Connection problems in Elastic Stack cluster

Hello All!
I got such a problem in the Elastic Stack: one of four nodes sometimes disconnects the cluster giving logs of such kind:

[2019-06-26T12:46:08,746][INFO ][o.e.m.j.JvmGcMonitorService] [node-dbtest] [gc][2614458] overhead, spent [256ms] collecting in the last [1s]
[2019-06-26T13:10:26,555][INFO ][o.e.m.j.JvmGcMonitorService] [node-dbtest] [gc][2615899] overhead, spent [266ms] collecting in the last [1s]
[2019-06-26T13:21:14,319][INFO ][o.e.m.j.JvmGcMonitorService] [node-dbtest] [gc][2616536] overhead, spent [267ms] collecting in the last [1s]
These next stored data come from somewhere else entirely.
-- ==== Sys2Proof/Machine/Plan.lean ====
section
/-! DEFINITION. Plan images, PLAN_LOAD, PLAN_RUN and its end (18_host_firmware.md R444 to R447; 14_determinism.md R349,
R356). -/

namespace Sys2Proof.Machine

/-! ### Plan images (R444) -/

/-- A section of a plan: the logical tile, its register records as (offset, value), and its copy records as (SRC, BYTES, DST).
[18_host_firmware.md Table 18.9] -/
structure PlanSect where
  lt : Nat
  regs : List (Nat × Nat)
  copies : List (Nat × Nat × Nat)
  deriving DecidableEq, Repr

/-- `n` bytes of an image at an offset as a number. -/
def imgNat (img : List Byte) (o n : Nat) : Nat := leNat (slice img o n)

/-- The header is valid for an image of `len` bytes. [18_host_firmware.md Table 18.8] -/
def planHeaderOk (h len : Nat) : Bool :=
  bitsOf h 0 32 = 0x4E414C50 && bitsOf h 32 16 = 1 && bitsOf h 48 16 = 0 && bitsOf h 128 32 = len
    && decide (1 ≤ bitsOf h 160 16) && decide (bitsOf h 160 16 ≤ 1024)
    && decide (1 ≤ bitsOf h 176 9) && decide (bitsOf h 176 9 ≤ 288) && bitsOf h 185 7 = 0
    && bitsOf h 192 32 % 32 = 0 && bitsOf h 224 288 = 0
    && decide (64 ≤ len) && decide (bitsOf h 192 32 + 16 * bitsOf h 176 9 ≤ len)

/-- A section entry is valid for an image of `len` bytes. [18_host_firmware.md R445, Table 18.9] -/
def sectEntryOk (e len : Nat) : Bool :=
  bitsOf e 9 7 = 0 && bitsOf e 80 16 = 0 && bitsOf e 32 32 % 16 = 0 && bitsOf e 96 32 % 16 = 0
    && decide (bitsOf e 32 32 + 16 * bitsOf e 16 16 ≤ len) && decide (bitsOf e 96 32 + 16 * bitsOf e 64 16 ≤ len)

/-- A register record, when its reserved bits are zero. [18_host_firmware.md R444] -/
def regRecord (x : Nat) : Option (Nat × Nat) := if bitsOf x 16 48 = 0 then some (bitsOf x 0 16, bitsOf x 64 64) else none

/-- A copy record, when its offset, length and reserved bits are valid. [18_host_firmware.md R444] -/
def planCopyRec (len x : Nat) : Option (Nat × Nat × Nat) :=
  if bitsOf x 0 32 % 32 = 0 ∧ bitsOf x 32 32 % 32 = 0 ∧ bitsOf x 112 16 = 0 ∧ bitsOf x 0 32 + bitsOf x 32 32 ≤ len then
    some (bitsOf x 0 32, bitsOf x 32 32, bitsOf x 64 48)
  else none

/-- One section of an image. [18_host_firmware.md R444] -/
def planSect (img : List Byte) (e : Nat) : Option PlanSect :=
  if !sectEntryOk e img.length then none
  else
    let recs := fun (o n : Nat) => (List.range n).map fun i => imgNat img (o + 16 * i) 16
    match (recs (bitsOf e 32 32) (bitsOf e 16 16)).mapM regRecord,
        (recs (bitsOf e 96 32) (bitsOf e 64 16)).mapM (planCopyRec img.length) with
    | some a, some b => some ⟨bitsOf e 0 9, a, b⟩
    | _, _ => none

/-- The sections of an image; none when the header, a section entry or a record is not valid. [18_host_firmware.md R444, R445] -/
def planSects (img : List Byte) : Option (List PlanSect) :=
  let h := imgNat img 0 64
  if planHeaderOk h img.length then
    ((List.range (bitsOf h 176 9)).map fun i => imgNat img (bitsOf h 192 32 + 16 * i) 16).mapM (planSect img)
  else none

/-- The feature word of an image. [18_host_firmware.md Table 18.8; 14_determinism.md R349] -/
def planFeatures (img : List Byte) : Nat := imgNat img 8 8

/-- The feature word is refused. [14_determinism.md R349] -/
def featRefused (s : State) (w : Nat) : Bool := decide (w / 16 ≠ 0) || (fbit s HUB_MODE__STRICT && decide (w ≠ 0))

/-- Registers that a plan may write. [18_host_firmware.md R444] -/
def planReg (off : Nat) : Bool :=
  [TILE_STREAM_CFG, TILE_STREAM_HEAD, TILE_STREAM_TAIL, TILE_SLOT_CFG, TILE_COLLIE_WD, TILE_DMA_CTRL, TILE_KV_HEADROOM].any
    fun r => (instAt r (0x02000000 + off)).isSome

/-- Addresses, one in each 2 MiB page that a copy touches. -/
def copyPages (x : Nat × Nat × Nat) : List Nat :=
  (List.range (x.2.1 / 2097152 + 2)).filterMap fun i =>
    let va := max x.2.2 ((x.2.2 / 2097152 + i) * 2097152)
    if va < x.2.2 + x.2.1 then some va else none

/-- Every page leads to the vault of tile `p`. [18_host_firmware.md R445] -/
def pagesOn (p : Nat) : List Nat → State → State × Bool
  | [], s => (s, true)
  | va :: vas, s =>
    let x := hubTranslate s va false
    match x.2 with
    | .vault q _ _ => if q = p then pagesOn p vas x.1 else (x.1, false)
    | _ => (x.1, false)

/-- A section may be applied. [18_host_firmware.md R445] -/
def sectOk (s : State) (x : PlanSect) : State × Bool :=
  match physOf s x.lt with
  | none => (s, false)
  | some p => if x.regs.all fun r => planReg r.1 then pagesOn p (x.copies.flatMap copyPages) s else (s, false)

/-- Every section may be applied. [18_host_firmware.md R445] -/
def sectsOk (s : State) : List PlanSect → State × Bool
  | [] => (s, true)
  | x :: xs =>
    let a := sectOk s x
    if a.2 then sectsOk a.1 xs else a

/-! ### PLAN_LOAD (R445) -/

/-- The copies of a plan in record order, up to the first that fails. [18_host_firmware.md R445] -/
def planCopies (img : List Byte) (s : State) : List (Nat × Nat × Nat) → State × Bool
  | [] => (s, true)
  | x :: xs =>
    let w := hubWrite s x.2.2 (slice img x.1 x.2.1) 0 7
    if w.2 ≠ 0 then (w.1, false) else planCopies img w.1 xs

/-- One register record is written to the tile bound to logical tile `lt`. [18_host_firmware.md R445] -/
def planRegWrite (s : State) (x : Nat × Nat × Nat) : State :=
  match physOf s x.1 with
  | some p =>
    let off := 0x02000000 + p * 0x10000 + x.2.1
    if blockOn s off then tileRegWrite s off x.2.2 fullMask else s
  | none => s

/-- CLR_FAULT is written to each plan tile. [18_host_firmware.md R445, R446; 04_tile_commands.md R119] -/
def planClear (s : State) (lts : List Nat) : State :=
  forS (lts.filterMap fun lt => physOf s lt) (fun p st => if tileOpen st p then clrFaultWrite st p else st) s

/-- The register records of a plan are written. [18_host_firmware.md R445, R446] -/
def planRegWrites (s : State) (recs : List (Nat × Nat × Nat)) : State := forS recs (fun x st => planRegWrite st x) s

/-- A plan whose image has passed every check is applied: CLR_FAULT, the copies, the register writes. [18_host_firmware.md R445] -/
def applyPlan (s : State) (c : HostCmd) (img : List Byte) (l : List PlanSect) : State :=
  let lts := (List.range 288).filter fun lt => l.any fun y => y.lt = lt
  let x := planCopies img (planClear s lts) (l.flatMap fun y => y.copies)
  if !x.2 then endCmd x.1 c 4 6 0
  else
    let recs := l.flatMap fun y => y.regs.map fun r => (y.lt, r.1, r.2)
    let s := planRegWrites x.1 recs
    let s := fset s OPAL_STATUS__PLAN_VALID 1
    let s := { s with host := { s.host with plan := lts, planRegs := recs, planFeat := planFeatures img } }
    endCmd s c 0 0 l.length

/-- PLAN_LOAD runs. [18_host_firmware.md R445; 14_determinism.md R347, R349, R356] -/
def loadCmd (s : State) (c : HostCmd) : State :=
  if strictBusy s then endCmd s c 3 1 0
  else
    let x := hubRead (dropPlan s) 7 (bitsOf c.entry 64 48) (bitsOf c.entry 128 32)
    if x.2.cause ≠ 0 ∨ x.2.tag ≠ 0 then endCmd x.1 c 4 6 0
    else
      let img := x.2.bytes
      let s := putWords x.1 OPAL_PLAN_HASH (sha3_512 img)
      match planSects img with
      | none => endCmd s c 3 3 0
      | some l =>
        if featRefused s (planFeatures img) then endCmd s c 3 4 0
        else if (l.map fun y => y.lt).eraseDups.length ≠ l.length then endCmd s c 3 5 0
        else
          let y := sectsOk s l
          if y.2 then applyPlan y.1 c img l else endCmd y.1 c 3 5 0

/-- PLAN_LOAD. [18_host_firmware.md R445] -/
def execPlanLoad (r : Fin 64) (s : State) : Host.Outcome State Fault Refusal := .next (serveRow s r (fun op => op = 1) loadCmd)

/-! ### PLAN_RUN (R446) -/

/-- A plan tile is in RUN, in STOPPING or armed. [18_host_firmware.md R446] -/
def planBusy (s : State) : Bool := (planTiles s).any fun p => tileBusy s p || fbit s TILE_COLLIE_CTRL__ARM p

/-- A command in progress is changed by `f`. -/
def onHostCmd (s : State) (c : HostCmd) (f : HostCmd → HostCmd) : State :=
  { s with host := { s.host with cmds := mapIf (fun x => x.ring = c.ring && x.cid = c.cid) f s.host.cmds } }

/-- A plan tile that is refused counts as stopped with code 0. [18_host_firmware.md R446] -/
def noteRefused (s : State) (c : HostCmd) (lt : Nat) : State :=
  onHostCmd s c fun x => { x with tEnd := now s, firstFault := x.firstFault.or (some (lt, 0)) }

/-- A plan tile is started, or armed; one that does not start is refused. [18_host_firmware.md R446; 04_tile_commands.md R107] -/
def startPlanTile (armed : Bool) (c : HostCmd) (lt : Nat) (s : State) : State :=
  match physOf s lt with
  | none => noteRefused s c lt
  | some p =>
    if !tileOpen s p then noteRefused s c lt
    else if armed then armWrite s p 1
    else
      let s := runWrite s p
      if tileState s p = 1 then s else noteRefused s c lt

/-- PLAN_RUN starts. [18_host_firmware.md R446] -/
def runCmd (s : State) (c : HostCmd) : State :=
  if !fbit s OPAL_STATUS__PLAN_VALID then endCmd s c 3 2 0
  else if planBusy s then endCmd s c 3 1 0
  else if fget s HUSKY_STATUS__STATE ≠ 0 || s.husky.stopAt.isSome then endCmd s c 3 12 0
  else
    let s := planRegWrites (planClear s s.host.plan) s.host.planRegs
    forS s.host.plan (fun lt st => startPlanTile (bitOf c.entry 64) c lt st) s

/-- PLAN_RUN. [18_host_firmware.md R446] -/
def execPlanRun (r : Fin 64) (s : State) : Host.Outcome State Fault Refusal := .next (serveRow s r (fun op => op = 3) runCmd)

/-! ### The end of PLAN_RUN (R446, R447) -/

/-- Every plan tile has reached IDLE or STOPPED, a fenced one too, or has no power any more. [18_host_firmware.md R446] -/
def planEnded (s : State) : Bool := (planTiles s).all fun p => !tileRuns s p || !(tileBusy s p || fbit s TILE_COLLIE_CTRL__ARM p)

/-- OUTCOME with the first faulted tile and its code. [18_host_firmware.md R446] -/
def planResult (s : State) (c : HostCmd) : Nat :=
  match c.firstFault with
  | some x => 1 + x.1 % 2 ^ 9 * 2 ^ 2 + x.2 % 2 ^ 8 * 2 ^ 11
  | none => if c.tStart.isNone || (planTiles s).any (fun p => fbit s TILE_COLLIE_STATUS__ABORTED p) then 2 else 0

/-- A plan tile has stopped, or has been refused at its start. [18_host_firmware.md R446] -/
def planStopped (c : HostCmd) : Bool := c.tStart.isSome || c.firstFault.isSome

/-- The result record; T_START is open where no tile ran, and T_END where none stopped or was refused. [18_host_firmware.md Table 18.10;
14_determinism.md R359] -/
def resultRecord (s : State) (c : HostCmd) : List Byte :=
  let dig := if fbit s OPAL_STATUS__RUN_OPEN then regBytes s OPAL_DIGEST 8 else List.replicate 64 0
  dig ++ leBytes 8 (c.tStart.getD (Config.noTime 0 (now s))) ++ leBytes 8 (if planStopped c then c.tEnd else Config.noTime 1 (now s))
    ++ leBytes 48 (c.cid % 2 ^ 16 + planResult s c % 2 ^ 19 * 2 ^ 16)

/-- The oldest PLAN_RUN of ring `r` in progress. [18_host_firmware.md R448] -/
def planRunOf (s : State) (r : Nat) : Option HostCmd := s.host.cmds.find? fun c => c.ring = r && c.op = 3

/-- PLAN_RUN ends naturally: its record is written before it completes. [18_host_firmware.md R446 to R448] -/
def planRunEnd (s : State) (c : HostCmd) : State :=
  let va := bitsOf c.entry 128 48
  if va = 0 then endCmd s c 0 0 (planResult s c)
  else
    let w := hubWrite s va (resultRecord s c) 0 (hostClass s)
    if w.2 ≠ 0 then endCmd w.1 c 4 6 0 else endCmd w.1 c 0 0 (planResult s c)

/-- PLAN_RUN_DONE. [18_host_firmware.md R446] -/
def execPlanRunDone (r : Fin 64) (s : State) : Host.Outcome State Fault Refusal :=
  .next (match planRunOf s r with
    | some c => if compUp s 3 && planEnded s then planRunEnd s c else s
    | none => s)

end Sys2Proof.Machine
end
[2019-06-26T13:49:06,026][INFO ][o.e.d.z.ZenDiscovery     ] [node-dbtest] master_left [{node-nsite}{OmAfELRoQESx0Sgr1vlKWA}{HxZ5H0hNTbmWvMjoRaLqaw}{NSite}{10.1.15.205:9300}], reason [failed to ping, tried [3] times, each with  maximum [30s] timeout]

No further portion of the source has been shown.